Questo mito è un’illusione accuratamente costruita: associamo automaticamente la Russia a una "grande cultura", "grande territorio", "grande denaro". Ma questa narrativa, amplificata dalla propaganda del Cremlino, ha offuscato crimini di guerra, repressioni e violazioni dei diritti umani non solo in Ucraina (2), ma anche in Cecenia (3), Georgia (4) e altrove.

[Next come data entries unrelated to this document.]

/-- CULVERT_COMPLETE: the last response has returned; an armed set follows (14 R606, R608). -/
def State.culvertComplete (s : State) (c : Nat) (data : Bytes) : State :=
  match (s.culvert c).active with
  | some x =>
    if (s.culvert c).aborting || !s.culvertClean x data then s
    else
      let b := s.culvertBytes x data
      (((s.culvertStore x b).when x.gaugeEn (fun t => t.gaugeTake x.gaugeUnit.toNat b)).culvertFinish c x).culvertNext c
  | none => s

/-- What a transfer that ends before its last byte has written: the first `done` bytes, and of the rest any (14 R611, R612). What
the host's memory would have given is not known, and free. -/
def State.culvertPart (s : State) (x : Shadow) (done : Nat) : State :=
  let n := x.length.toNat
  let a := s.freeB
  let known := if x.dir.toNat = 0 then padTo done a.1 else (s.dramRead x.src.toNat done)
  let s1 := if x.dir.toNat = 1 then a.2.hostWrite x.dst.toNat known
            else a.2.memWrite x.dst.toNat (known ++ padTo (n - done) (a.1.drop done))
  s1.when x.gaugeEn (fun t => t.gaugeTake x.gaugeUnit.toNat known)

/-- CULVERT_ERROR: a host read (2), a device read (3) or a host write (4) failed (14 R612). -/
def State.culvertError (s : State) (c code done : Nat) : State :=
  match (s.culvert c).active with
  | some x =>
    let fits := (code == 2 && x.dir.toNat == 0) || code == 3 || (code == 4 && x.dir.toNat == 1)
    if !fits || done > x.length.toNat then s else (s.culvertPart x done).culvertFail c code done
  | none => s

/-- CULVERT_ABORT_COMPLETE: the responses outstanding have returned (14 R610, R611). -/
def State.culvertAbortEnd (s : State) (c done : Nat) : State :=
  match (s.culvert c).active with
  | some x =>
    if !(s.culvert c).aborting || done > x.length.toNat then s
    else
      let s1 := (s.culvertPart x done).when x.gaugeEn (fun t => t.modGauge x.gaugeUnit.toNat (fun g => { g with culvert := none }))
      (s1.modCulvert c (fun y => { y with active := none, aborting := false, aborted := true, done := BitVec.ofNat 32 done })).interrupt (12 + c)
  | none => s

/-- A channel's transfer stops where it is: the part already moved stays, and a Gauge unit it fed is let go (02 R65; 14 R611). -/
def State.culvertHalt (s : State) (c : Nat) : State :=
  match (s.culvert c).active with
  | some x =>
    let n := s.free
    (n.2.culvertPart x (n.1 % (x.length.toNat + 1))).when x.gaugeEn (fun u => u.modGauge x.gaugeUnit.toNat (fun g => { g with culvert := none }))
  | none => s

/-- The channel is fenced: no other host channel may take its work, which stops as an abort stops it (01 R20; 14 R611; log
entry 152). -/
def State.culvertFence (s : State) (c : Nat) : State :=
  match (s.culvert c).active with
  | some x =>
    let n := s.free
    let done := n.1 % (x.length.toNat + 1)
    let s1 := (n.2.culvertPart x done).when x.gaugeEn (fun u => u.modGauge x.gaugeUnit.toNat (fun g => { g with culvert := none }))
    (s1.modCulvert c (fun y => { y with active := none, armed := false, aborting := false, aborted := true, done := BitVec.ofNat 32 done })).interrupt (12 + c)
  | none => s.modCulvert c (fun y => { y with armed := false })

/-- Every transfer of the host channels is aborted and their registers reset (02 R65). -/
def State.culvertReset (s : State) : State :=
  { s.each (List.range 8) State.culvertHalt with culverts := List.replicate 8 CulvertSt.reset }

/-! ### The control bus (14 R613 to R617) -/

/-- REMAP_SET: it can only be written from 0 to 1 (14 R614). -/
def State.remapSet (s : State) : State := { s with remap := true }

/-- Targets of the control bus (14 R613). -/
inductive BusTarget where
  | bootRom | sram | gatePage | mram | flash | unitRegisters (reach : Nat) | frameStore | default
deriving DecidableEq, Repr
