-- ==== Sys2Proof/Machine/Modes.lean ====
section
/-! DEFINITION. Power, resets, Boot, Training and the mode transitions (01 R18 to R22, R44 to R57, R729; 02 R65, R123;
16 R668, R681 to R684; 17 R700 to R712). -/
namespace Sys2Proof.Machine

/-! ### What a mode change carries over -/

/-- What remains when the fast domains lose power: the always-on domain, NVM, MRAM, the fuses, the frame store, the counters, the
event log and the pins; everything else is at its reset value (01 R41, R50; 02 R65, R123; 16 R668, R672, R673). -/
def State.wiped (s : State) : State :=
  { State.reset with
    time := s.time, freeCtr := s.freeCtr, out := s.out, pins := s.pins, mode := s.mode, fused := s.fused, repair := s.repair,
    hg := { s.hg with cfg := TimebaseCfg.reset }, domains := s.domains, counters := s.counters, alarms := s.alarms, events := s.events,
    storm := s.storm, saved := s.saved, svc := s.svc, jtag := s.jtag, pending := s.pending, remap := s.remap, dramStacks := s.dramStacks,
    rmem := s.rmem, dram := s.dram, capStamps := s.capStamps,
    cal := { s.cal with recal := none, toolNs := 0 },
    thermal := { s.thermal with
      cfg := ThermalCfg.reset, shedW := 0, shedEst := 0, grace := none, enforcing := false, step := 0,
      mhz16 := Thermal.reset.mhz16, stepping := false, lowered := Thermal.reset.lowered, bfStop := false, decStop := [] },
    image := s.image.rested }

/-- A mode is reached: MODE_STATUS, stk_mode_changed, the mode event and its interrupt (01 R52, R54, R55; 02 R93). -/
def State.arrive (s : State) (m : Mode) : State :=
  let b := if m = .throttled then s.runMode else m
  let s1 := { s with mode := { s.mode with current := m, base := b, target := m, busy := false, changedS := s.nowS
                                           sticky := s.mode.sticky ||| (if m = Mode.throttled then 3 else 1) } }
  (s1.event { code := 0x0301, noun := 0x03, always := true, data := le 1 m.code ++ le 1 b.code }).interrupt 6

/-! ### Power and Dormant (01 R50, R51; 17 R700 to R704) -/

/-- A shutdown record awaits its acknowledgement (15 R644). -/
def State.unacked (s : State) : Nat := (s.thermal.records.filter (fun r => !r.acked)).length

/-- What a die counts for its thresholds: its sensors that have not failed, or 105 C when all six have failed (15 R630). -/
def dieReadings (xs : List SensorSt) (n : Nat) : List (Nat × Int) :=
  let ks := (List.range 6).map (6 * n + ·)
  let live := ks.filter (fun k => !(xs.getD k SensorSt.reset).failed)
  if live.isEmpty then [(6 * n, 840)] else live.map (fun k => (k, (xs.getD k SensorSt.reset).temp))

/-- The readings that take part in the thresholds, with their sensors (15 R628, R630). -/
def State.readings (s : State) (xs : List SensorSt) : List (Nat × Int) :=
  ((List.range 4).filter (reachFitted s.fused.part)).flatMap (dieReadings xs)

/-- After a shutdown, Boot is held until every record is acknowledged and every sensor that takes part reads below 105 C, which a die whose
sensors have all failed never does (01 R51; 15 R630, R643). -/
def State.bootBlocked (s : State) : Bool :=
  s.mode.blocked && (s.unacked != 0 || (s.readings s.thermal.sensors).any (fun e => decide (e.2 ≥ 840)))

/-- Boot has been asked for: the transition is accepted and runs, MAIN_PWR_EN rises, and Boot begins 1 ms after PWR_OK is high
(01 R52, R54; 17 R700, R702; 15 R643). -/
def State.tryBoot (s : State) : State :=
  if s.mode.current = .dormant && s.mode.asked && s.pins.aonResetN && !s.pins.mainPwrEn && !s.bootBlocked then
    { s with pins := { s.pins with mainPwrEn := true, pwrTimer := some s.nowNs },
             mode := { s.mode with target := .boot, busy := true, bootAt := if s.pins.pwrOk then some (s.nowNs + 1000000) else none } }
  else s

/-- Dormant is entered: the fast domains are off, outputs stop without a loss action, and the frame store keeps its keep region
(01 R44, R50; 09 R398; 14 R601; 17 R700). -/
def State.enterDormant (s : State) : State :=
  let s1 := (s.hgSleep.arrive .dormant).wiped
  State.memMode
    { s1 with pins := { s1.pins with mainPwrEn := false, pwrTimer := none }
              mode := { s1.mode with asked := false, bootAt := none, restartDue := false } } .dormant

/-- Fallow is entered (01 R44, R49, R50; 14 R600; 17 R700). -/
def State.enterFallow (s : State) : State :=
  let s1 := (s.hgSleep.arrive .fallow).wiped
  State.memMode
    { s1 with pins := { s1.pins with mainPwrEn := false, dramPwrEn := false, pwrTimer := none }
              mode := { s1.mode with asked := false, bootAt := none, restartDue := false } } .fallow
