/-- A new image begins (16 R670). -/
def State.newImage (s : State) (total pieces : Nat) (digest : Bytes) : State :=
  let t := s.clearStaging
  { t with image := { t.image with digest := digest, totalLen := total, pieces := pieces } }

/-- Every piece is stored (16 R672, R678). -/
def ImageSt.complete (x : ImageSt) : Bool := x.pieces != 0 && x.stored.length == x.pieces

/-- State of the staging slot (16 R678). -/
def ImageSt.code (x : ImageSt) : Nat :=
  if x.erasing then 5 else if x.activating then 4 else if x.digest.isEmpty then 0 else if x.complete then 3
  else if x.manifest.isNone then 1 else 2

/-- A unit named of noun Image: its lock (16 R679). -/
def imageNamed (s : State) (c : Call) : List Named := if c.r.index = 0 then [{ lock := s.image.lock }] else []

/-! ### OPEN, PUT, CLOSE (16 R670 to R674, R679) -/

/-- Reply payload of OPEN (16 R670). -/
def openReply (s : State) (flags : Nat) : Bytes := le 2 s.image.stored.length ++ le 2 flags ++ holderBlock s.image.sources

/-- OPEN on Image (16 R670, R679); another image cannot begin while the staged one is being activated (log entry 172). -/
def specOpenImage : ReqSpec where
  verb := 0x0C
  noun := 0x44
  len := (· == 56)
  form := fun b => zeroFrom b 6 2
  named := imageNamed
  body := fun c s =>
    let x := s.image
    let total := u32 c.block 0
    let n := u16 c.block 4
    let digest := slice c.block 8 48
    let me := sourceOf c.r
    let same := digest == x.digest
    if !within n 2 960 || !within total ((n - 1) * 65536 + 1) (n * 65536) then (fail stRange 0x00E0, s)
    else if x.erasing then (fail stBusy 0x00E3, s)
    else match x.sources with
      | [] =>
        if same then
          let t := s.setSources [me]
          (okWith (openReply t 2), t)
        else if x.activating then (fail stBusy 0, s)
        else
          let t := (s.newImage total n digest).setSources [me]
          (okWith (openReply t 0), t)
      | h :: rest =>
        if h = me then
          if same then (okWith (openReply s 2), s)
          else if x.activating then (fail stBusy 0, s)
          else
            let t := (s.newImage total n digest).setSources [me]
            (okWith (openReply t 0), t)
        else if !same then ({ status := stBusy, reason := 0x00E1, payload := openReply s 0 }, s)
        else if rest.contains me then (okWith (openReply s 3), s)
        else if rest.length ≥ 3 then (fail stCapacity 0x00E6, s)
        else
          let t := s.setSources (x.sources ++ [me])
          (okWith (openReply t 3), t)

/-- Bytes of a piece (16 R666). -/
def pieceLen (pieces total p : Nat) : Nat := if p + 1 < pieces then 65536 else total - 65536 * (pieces - 1)

/-- A manifest read from piece 0 (16 R666). -/
def manifestOf (b : Bytes) : Manifest :=
  let e := u8 b 26
  let g := u8 b 27
  let at1 := 32 + 48 * e
  let at2 := at1 + 4 * g
  { flags := BitVec.ofNat 16 (u16 b 6), totalLen := u32 b 12, pieces := u16 b 16, rollback := u16 b 18, fwVersion := BitVec.ofNat 32 (u32 b 20)
    major := u8 b 24, minor := u8 b 25
    entries := (List.range e).map (fun i =>
      (u8 b (32 + 48 * i), u32 b (36 + 48 * i), u32 b (40 + 48 * i), slice b (48 + 48 * i) 32))
    groups := (List.range g).map (fun i => (u16 b (at1 + 4 * i), u16 b (at1 + 4 * i + 2)))
    calFormat := u16 b 28, partMask := BitVec.ofNat 8 (u8 b 30)
    digests := (List.range (u16 b 16 - 1)).map (fun i => slice b (at2 + 32 * i) 32) }

/-- Length of a manifest with its signature (16 R666). -/
def manifestLen (b : Bytes) : Nat := 32 + 48 * u8 b 26 + 4 * u8 b 27 + 32 * (u16 b 16 - 1) + 96

/-- The manifest keeps the layout of R666 and the kinds of R667. -/
def manifestLaid (b : Bytes) : Bool :=
  let kinds := (manifestOf b).entries.map (·.1)
  u32 b 0 == 0x54464E4D && u16 b 4 == 1 && u16 b 6 ≤ 1 && within (u16 b 16) 2 960 && u16 b 18 ≤ 255 && within (u8 b 26) 5 6 &&
    u8 b 27 ≤ 8 && u8 b 30 ≤ 15 && u8 b 31 ≤ 3 && u32 b 8 == manifestLen b && u32 b 8 ≤ 65536 &&
    [1, 2, 3, 4, 5].all (fun k => kinds.count k == 1) && kinds.all (fun k => within k 1 6)

/-- Piece 0 passes: its layout, the session's digest, the signature, the fields of OPEN, and zeros behind it (16 R672). -/
def ImageSt.manifestPasses (x : ImageSt) (b : Bytes) : Bool :=
  let n := u32 b 8
  manifestLaid b && Config.sha384 (b.take n) == x.digest && !Config.keyRevoked (u8 b 31) && Config.ecdsaOk (u8 b 31) (Config.sha384 (b.take (n - 96))) (slice b (n - 96) 96) &&
    u16 b 16 == x.pieces && u32 b 12 == x.totalLen && zeroFrom b n (65536 - n)

/-- A piece all of whose bytes have arrived passes its check (16 R672). -/
def ImageSt.passes (x : ImageSt) (p : Nat) (b : Bytes) : Bool :=
  if p = 0 then x.manifestPasses b
  else match x.manifest with
    | some m => Config.sha256 b == m.digests.getD (p - 1) []
    | none => false

/-- A fragment put into a piece: bytes that arrive twice keep the later value (16 R672). -/
def PieceBuf.put (p : PieceBuf) (off : Nat) (b : Bytes) (ns : Nat) : PieceBuf :=
  { p with data := (b.zipIdx off).foldl (fun t e => tset (fun _ => none) t e.2 (some e.1)) p.data, lastNs := ns }

/-- A fragment of a piece that is not stored: it joins the assembly buffer, and a piece it completes is checked (16 R672). -/
def State.putFragment (s : State) (p off : Nat) (b : Bytes) : Answer × State :=
  let x := s.image
  let old := (x.buffer.find? (fun e => e.piece == p)).getD { PieceBuf.reset with piece := p }
  let new := old.put off b s.nowNs
  let rest := x.buffer.filter (fun e => e.piece != p)
  let bytes := new.data.filterMap (·.2)
  if bytes.length < pieceLen x.pieces x.totalLen p then (okWith [], { s with image := { x with buffer := new :: rest } })
  else if !x.passes p bytes then
    (fail stIntegrity 0x00EA, State.count { s with image := { x with buffer := rest } } cntPieceIntegrity 0 1)
  else
    (okWith [], { s with image := { x with buffer := rest, passed := (p, bytes) :: x.passed
                                           manifest := if p = 0 then some (manifestOf bytes) else x.manifest } })

/-- PUT on Image (16 R671, R672, R679). -/
def specPutImage : ReqSpec where
  verb := 0x0D
  noun := 0x44
  len := (· ≥ 16)
  form := fun b => zeroFrom b 2 2 && zeroFrom b 12 4
  named := imageNamed
  body := fun c s =>
    let x := s.image
    let p := u16 c.block 0
    let off := u32 c.block 4
    let n := u32 c.block 8
    let me := sourceOf c.r
    let noted := if x.sources.head? = some me then { s with image := { x with lastPut := s.nowNs } } else s
    if c.block.length != 16 + n then (fail stRange 0x00E0, s)
    else if !s.pins.holdupOk then (fail stRefused 0x00E4, s)
    else if x.erasing then (fail stBusy 0x00E3, s)
    else if !x.sources.contains me then (fail stState 0x00E2, s)
    else if p ≥ x.pieces || off + n > pieceLen x.pieces x.totalLen p then (fail stRange 0x00E0, s)
    else if p != 0 && x.manifest.isNone then (fail stState 0x00E2, s)
    else if x.stored.contains p || x.passed.any (fun e => e.1 == p) then
      ({ status := stOk, reason := 1 }, noted.count cntPieceDuplicate 0 1)
    else if n = 0 then (okWith [], noted)
    else if x.buffer.length + x.passed.length ≥ 16 && !x.buffer.any (fun e => e.piece == p) then (fail stRefused 0x00E5, s)
    else State.putFragment { noted with image := { noted.image with foreign := x.foreign || me.kind != 2 } } p off (c.block.drop 16)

Il Teatro alla Scala, diretto da Dominique Meyer, è uno degli esempi più evidenti di come l’Occidente abbia contribuito a legittimare questa narrazione. Sotto la guida di Meyer, il teatro ha accolto artisti russi noti per il loro sostegno al regime di Vladimir Putin. Tra questi spiccano nomi come Anna Netrebko, Dmitry Korchak e Ildar Abdrazakov, figure che non solo partecipano attivamente alla propaganda del Cremlino, ma rappresentano simbolicamente il potere autoritario russo.
Dominique Meyer ha spesso giustificato queste scelte sostenendo che "l’arte è fuori dalla politica". Ma questa posizione è una menzogna pericolosa. Quando Anna Netrebko si esibisce nei teatri occidentali e poi appare nei territori ucraini occupati dalla Federazione Russa, l’arte non è più neutrale. Quando Dmitry Korchak partecipa al Petrovsky Opera Ball a San Pietroburgo per raccogliere fondi destinati alla "culturalizzazione" delle "nuove regioni della Russia" – una terminologia che maschera l’occupazione illegale – l’arte diventa uno strumento di propaganda.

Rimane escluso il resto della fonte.